Sport

WADA's credibility dented, former NZ boss says

09:55 am on 26 April 2024

Former director-general of WADA David Howman. Photo: Photosport

The former New Zealand boss of the World Anti Doping Agency (WADA) says the organisation's credibility has been dented just months out from the Paris Olympics.

Twenty three Chinese swimmers tested positive for a banned drug before the Tokyo Olympics in 2021 but were cleared to compete after the country's anti-doping agency found the results were caused by contamination.

China's Anti-Doping Agency found they had unintentionally ingested the substance and WADA didn't take the matter any further.

A report determined all the swimmers who tested positive were staying at the same hotel where traces of trimetazidine (TMZ), which is found in heart medication, were discovered in the kitchen.

WADA has defended its handling of the case, saying it had no evidence to challenge China's findings but the under-fire agency said this morning it would launch an independent review over its handling of the case.

The investigation will be led by Swiss prosecutor Eric Cottier, who WADA said will have access to all files and documents related to the case and will be free to consult any independent experts.

China went on to win six medals in Tokyo - three of them gold - including Wang Shun who won the men's 200m individual medley in which New Zealand's Lewis Clareburt finished eighth.

New Zealander David Howman was director-general of WADA for 13 years until 2016, and told RNZ he understands why athletes feel let down, with the organisation failing to follow its own rules.

"It doesn't survive the smell test, there's something smelly about it all that might be remedied if they were to provide all the documentation that led them to the decision they took," Howman said.

"They've taken a management decision in a situation which would normally require a tribunal decision.

"If you were to tell somebody in the street that they could be at a hotel and somehow ingest heart medication because it could have got in their food or air conditioning, they would tell you you're bonkers."

Swimming. Photo: Photosport

Howman said WADA handled the matter in a way which was unusual, according to their own processes.

"The board of WADA, the executive committee was not informed about it. Nobody on that executive committee, including the Minister for Sport in New Zealand, Grant Robertson at the time, who was a member of that committee in 2020/21. So there is that sort of blur if you like, of it being kept away from public consumption.

"The process that should have been followed by the people conducting the tests, the Chinese anti-doping agency, when they got these adverse findings, they are under an obligation to tell the athletes that they're provisionally suspended, give them the right to contest that provisional suspension.

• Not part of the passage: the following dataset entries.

/-- Q_DELETE_CQ (R531, R532). -/
def execQDeleteCq (e : Entry) (s : State) : Host.Outcome State Fault Refusal :=
  s.ring e [(16, 2)] [] fun x d c => d.checked x c (deleteCqChecks d e) fun d =>
    ({ d with hif := { d.hif with cqs := tblDel (e.f 16 2) d.hif.cqs } } : Dev).finish x c .DONE 0

/-- The checks of HRQ_CREATE (R532). -/
def hrqCreateChecks (d : Dev) (e : Entry) : List (Bool × Status) :=
  [(e.sq != 0 || d.hif.hrq.isSome, .REFUSED_STATE),
   (!(vectorOk' (e.f 20 2)), .REFUSED_STATE),
   (!(queuePlaceOk (e.f 24 8) (e.f 18 1) 64), .REFUSED_STATE)]

/-- HRQ_CREATE (R531, R532). -/
def execHrqCreate (e : Entry) (s : State) : Host.Outcome State Fault Refusal :=
  s.ring e [(18, 1), (20, 2), (24, 8)] [(222, 34)] fun x d c => d.checked x c (hrqCreateChecks d e) fun d =>
    ({ d with hif := { d.hif with hrq := some ⟨e.f 24 8, e.f 18 1, e.f 20 2, 0, true, 0, 0⟩ } } : Dev).finish x c .DONE 0

/-! ### Doorbells (R521, R522) -/

/-- Whether BAR2 and BAR4 are decoded (R512, R517, R720) and, for BAR4, the device is OPERATIONAL (R604). -/
def Dev.barsDecoded (d : Dev) : Bool := !d.eclipse && !d.hif.hp.d3hot

/-- A malformed or stray doorbell is ignored and counted (R522). -/
def Dev.dbStray (d : Dev) : Dev := d.bump Reg.hifDbStray 1

/-- A BAR4 write: Unsupported Request before OPERATIONAL or where the BAR is not decoded (R604, R720), stray unless it is a
32-bit write at offset 0 of its page, otherwise its effect. -/
def Dev.doorbell (d : Dev) (off width : Nat) (f : Dev → Dev) : Dev :=
  if !d.barsDecoded || !d.operational then d.send (.cpl .unsupportedRequest 0 false)
  else if off != 0 || width != 4 then d.dbStray
  else f d

/-- The tail of an SQ moves: the entries up to it wait (R522). An index past the queue, or past entries that are still to be fetched, is an error of the
host's own making. -/
def Dev.sqTail (x : Ctx) (d : Dev) (n val : Nat) : Dev :=
  match tblGet n d.hif.sqs with
  | none => d.dbStray
  | some q =>
    if q.deleting.isSome then d.dbStray
    else
      let k := (val + 2 ^ q.sizeLog2 - q.tail) % 2 ^ q.sizeLog2
      if 2 ^ q.sizeLog2 ≤ val || 2 ^ q.sizeLog2 ≤ q.waiting + k then d.contained x else
      let q' := { q with tail := val, waiting := q.waiting + k }
      { d with hif := { d.hif with sqs := tblSet n q' d.hif.sqs } }

/-- A write to an SQ tail doorbell (R522). -/
def execSqDoorbell (sq off width val : Nat) (s : State) : Host.Outcome State Fault Refusal :=
  s.run fun x d => d.doorbell off width fun d => d.sqTail x sq val

/-- The head of a CQ moves: the entries before it are consumed (R522, R530). -/
def Dev.cqHead (x : Ctx) (d : Dev) (n val : Nat) : Dev :=
  match tblGet n d.hif.cqs with
  | none => d.dbStray
  | some q =>
    let k := (val + 2 ^ q.sizeLog2 - q.head) % 2 ^ q.sizeLog2
    if 2 ^ q.sizeLog2 ≤ val || q.live < k then d.contained x
    else { d with hif := { d.hif with cqs := tblSet n { q with head := val, live := q.live - k } d.hif.cqs } }

/-- A write to a CQ head doorbell frees CQ room (R522). -/
def execCqDoorbell (cq off width val : Nat) (s : State) : Host.Outcome State Fault Refusal :=
  s.run fun x d => d.doorbell off width fun d => d.cqHead x cq val

/-! ### The host request queue (R538) -/

/-- The 64 B entry of a host request, without PHASE (R538). -/
def hostReqEntry (r : HostReq) : Nat :=
  packFields [(0, 4, r.reqId), (4, 1, r.op), (6, 1, r.origin), (8, 8, r.object), (16, 8, r.objOffset), (24, 8, r.devAddr),
    (32, 8, r.bytes)]

/-- Post one host request if the HRQ has room; it is outstanding either way (R540). -/
def Dev.postReq (x : Ctx) (d : Dev) (r : HostReq) : Dev :=
  match d.hif.hrq with
  | none => d
  | some h =>
    if 2 ^ h.sizeLog2 ≤ h.live then d
    else
      let v := setBits (hostReqEntry r) 47 1 (ofB h.phase)
      let d := d.st x (d.ringBase + h.offset + 64 * h.tail) 64 v
      let t := (h.tail + 1) % 2 ^ h.sizeLog2
      let h' := { h with tail := t, phase := if t == 0 then !h.phase else h.phase, live := h.live + 1 }
      let rs := replaceFirst (fun (q : HostReq) => q.reqId == r.reqId) (fun q => { q with posted := true }) d.hif.requests
      ({ d with hif := { d.hif with hrq := some h', requests := rs } } : Dev).signal h.vector false

/-- Post the requests that wait for room, oldest first. -/
def Dev.postWaiting (x : Ctx) (d : Dev) : Dev :=
  (d.hif.requests.filter fun r => !r.posted).foldl (fun d r => d.postReq x r) d

/-- Issue a host request (R538, R540). The caller has checked that an HRQ exists. -/
def Dev.hostRequest (x : Ctx) (d : Dev) (op origin object objOffset devAddr bytes : Nat) (owner : T4Owner) : Dev :=
  let r : HostReq := ⟨d.hif.nextReqId, op, origin, object, objOffset, devAddr, bytes, owner, d.now, 0, false⟩
  ({ d with hif := { d.hif with nextReqId := u32 (d.hif.nextReqId + 1), requests := d.hif.requests ++ [r] } } : Dev).postReq x r

/-- The head of the HRQ moves; requests that waited for room are posted (R538, R540). -/
def Dev.hrqHead (x : Ctx) (d : Dev) (val : Nat) : Dev :=
  match d.hif.hrq with
  | none => d.dbStray
  | some h =>
    let k := (val + 2 ^ h.sizeLog2 - h.head) % 2 ^ h.sizeLog2
    if 2 ^ h.sizeLog2 ≤ val || h.live < k then d.contained x
    else ({ d with hif := { d.hif with hrq := some { h with head := val, live := h.live - k } } } : Dev).postWaiting x

/-- A write to the HRQ head doorbell consumes host request entries (R538). -/
def execHrqDoorbell (off width val : Nat) (s : State) : Host.Outcome State Fault Refusal :=
  s.run fun x d => d.doorbell off width fun d => d.hrqHead x val

/-! ### The fetcher (R525, R530, R534) -/

/-- Opcodes that are defined (R533, R558, R624, R670, R691). -/
def opcodeDefined (op : Nat) : Bool :=
  op ≤ 0x07 || (0x10 ≤ op && op ≤ 0x1B) || (0x20 ≤ op && op ≤ 0x25) || (0x30 ≤ op && op ≤ 0x33) ||
  (0x40 ≤ op && op ≤ 0x45) || (0x50 ≤ op && op ≤ 0x56) || (0x60 ≤ op && op ≤ 0x67) || (0x70 ≤ op && op ≤ 0x73) ||
  (0x80 ≤ op && op ≤ 0x82) || (0x90 ≤ op && op ≤ 0x98) || (0xA0 ≤ op && op ≤ 0xA6) || (0xB0 ≤ op && op ≤ 0xB3) ||
  (0xB8 ≤ op && op ≤ 0xB9)

/-- What the opcode check answers at fetch: a status that ends the command there, or none (R13, R534). Undefined opcodes of
the Recall and Belt ranges on a part without the unit are of the range, and complete NOT_PRESENT. -/
def opcodeCheck (p : Part) (op : Nat) : Option Status :=
  if 0x60 ≤ op && op < 0x70 && !p.hasRecall then some .NOT_PRESENT
  else if 0x90 ≤ op && op < 0xA0 && !p.hasBelt then some .NOT_PRESENT
  else if opcodeDefined op then none
  else some .REFUSED_STATE

/-- CQ entries that a command can post (R530). -/
def opcodePosts (op : Nat) : Nat := if op == 0x30 || op == 0x40 then 2 else 1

"If they contest it, make a decision on that, and then go forward to whatever might come next. What they say is they did that but there's no evidence of any hearing, there's no evidence of any decision. There's only evidence at the moment of a report, which seems to have been taken as a decision. Nothing tells us that the athletes were even involved, let alone informed.

"So the process is different from what one would expect if it had happened in New Zealand. Then it's what they did afterwards with that - they decided they shouldn't appeal it because they weren't going to quote 'win' unquote, in the Court of Arbitration for Sport."

Howman said the fix was to be open and transparent.

"Show us what led to the decision, so the documentation, because there are doubts about how effective the investigation was, they didn't investigate themselves, they left it to the Chinese service.

"It wasn't something that WADA were personally engaged in other than reading it, and their reason for not being able to be involved was Covid."

Cottier was expected to deliver his findings within two months.